[YOUR TASK]
Within these entries, which lines include the string "page"? Copy each one.

[DATA FOR PROCESSING]
/-- The part and the translation of a piece of the own vault. -/
def ownPart (c : Nat) (va : Word) (n : Nat) : Part × Xlat :=
  let t : Xlat := ⟨.mem (vaultKey c (vaultOffset va)), .rc, true, none⟩
  (⟨t.place, n, t.kind, t.det, t.page va, 0⟩, t)

/-- An access within a page and a half of the own vault resolves, to its bytes there. -/
theorem parts_own (s : State) {c : Nat} (x : Ctx) {va : Word} {n : Nat} (acc : Acc) (h0 : 0 < n) (hn : n < 4096)
    (h1 : isOwn c va = true) (h2 : isOwn c (va + BitVec.ofNat 64 (n - 1)) = true) :
    ∃ ps, s.parts c x va n acc = .ok ps ∧ ∀ p ∈ ps, ∃ k, p.1.place = .mem k := by
  have hd : n / 4096 + 2 = 2 := by omega
  by_cases h : n ≤ 4096 - va.toNat % 4096
  · have hp : pieces va 2 n = [(va, n)] := by
      obtain ⟨k, rfl⟩ : ∃ k, n = k + 1 := ⟨n - 1, by omega⟩
      simp only [pieces, Nat.min_eq_left h, Nat.sub_self]
    refine ⟨[ownPart c va n], ?_, fun p hp => ?_⟩
    · unfold State.parts
      rw [hd, hp]
      simp only [List.mapM_cons, List.mapM_nil, resolve_own s x acc h1]; rfl
    · simp only [List.mem_cons, List.mem_nil_iff, or_false] at hp; rw [hp]; exact ⟨_, rfl⟩
  · obtain ⟨m, hm⟩ : ∃ m, m = 4096 - va.toNat % 4096 := ⟨_, rfl⟩
    have hmn : m < n := by omega
    have hmid := isOwn_mid h1 h2 hm hmn (by omega)
    have hlow : (va + BitVec.ofNat 64 m).toNat % 4096 = 0 := by
      rw [BitVec.toNat_add, BitVec.toNat_ofNat]; omega
    have hp : pieces va 2 n = [(va, m), (va + BitVec.ofNat 64 m, n - m)] := by
      obtain ⟨k, hk⟩ : ∃ k, n = k + 1 := ⟨n - 1, by omega⟩
      have e1 : pieces va 2 n = (va, min n (4096 - va.toNat % 4096)) ::
          pieces (va + BitVec.ofNat 64 (min n (4096 - va.toNat % 4096))) 1 (n - min n (4096 - va.toNat % 4096)) := by
        rw [hk]; rfl
      rw [e1, Nat.min_eq_right (by omega), ← hm]
      obtain ⟨j, hj⟩ : ∃ j, n - m = j + 1 := ⟨n - m - 1, by omega⟩
      have e2 : pieces (va + BitVec.ofNat 64 m) 1 (n - m) =
          [(va + BitVec.ofNat 64 m, min (n - m) (4096 - (va + BitVec.ofNat 64 m).toNat % 4096))] := by
        rw [hj]; simp only [pieces]
      rw [e2, hlow, Nat.min_eq_left (by omega)]
    refine ⟨[ownPart c va m, ownPart c (va + BitVec.ofNat 64 m) (n - m)], ?_, fun p hp => ?_⟩
    · unfold State.parts
      rw [hd, hp]
      simp only [List.mapM_cons, List.mapM_nil, resolve_own s x acc h1, resolve_own s x acc hmid]; rfl
    · simp only [List.mem_cons, List.mem_nil_iff, or_false] at hp
      rcases hp with rfl | rfl <;> exact ⟨_, rfl⟩

/-! ### Words with an access -/

theorem slotAcc_metered (x : Ctx) (e : List (Nat × Bool)) (c : Nat) (i : Instr) : slotAcc (x.metered e c) i = slotAcc x i := by
  cases i <;> rfl

theorem Seen.slotAcc {i : Instr} {s v : State} (h : Seen i s v) (j : Instr) : slotAcc v.cx j = slotAcc s.cx j := by
  obtain ⟨e, c, hc⟩ := h.cx; rw [hc, slotAcc_metered]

[OUTPUT OF THE EXERCISE]
  (⟨t.place, n, t.kind, t.det, t.page va, 0⟩, t)
/-- An access within a page and a half of the own vault resolves, to its bytes there. -/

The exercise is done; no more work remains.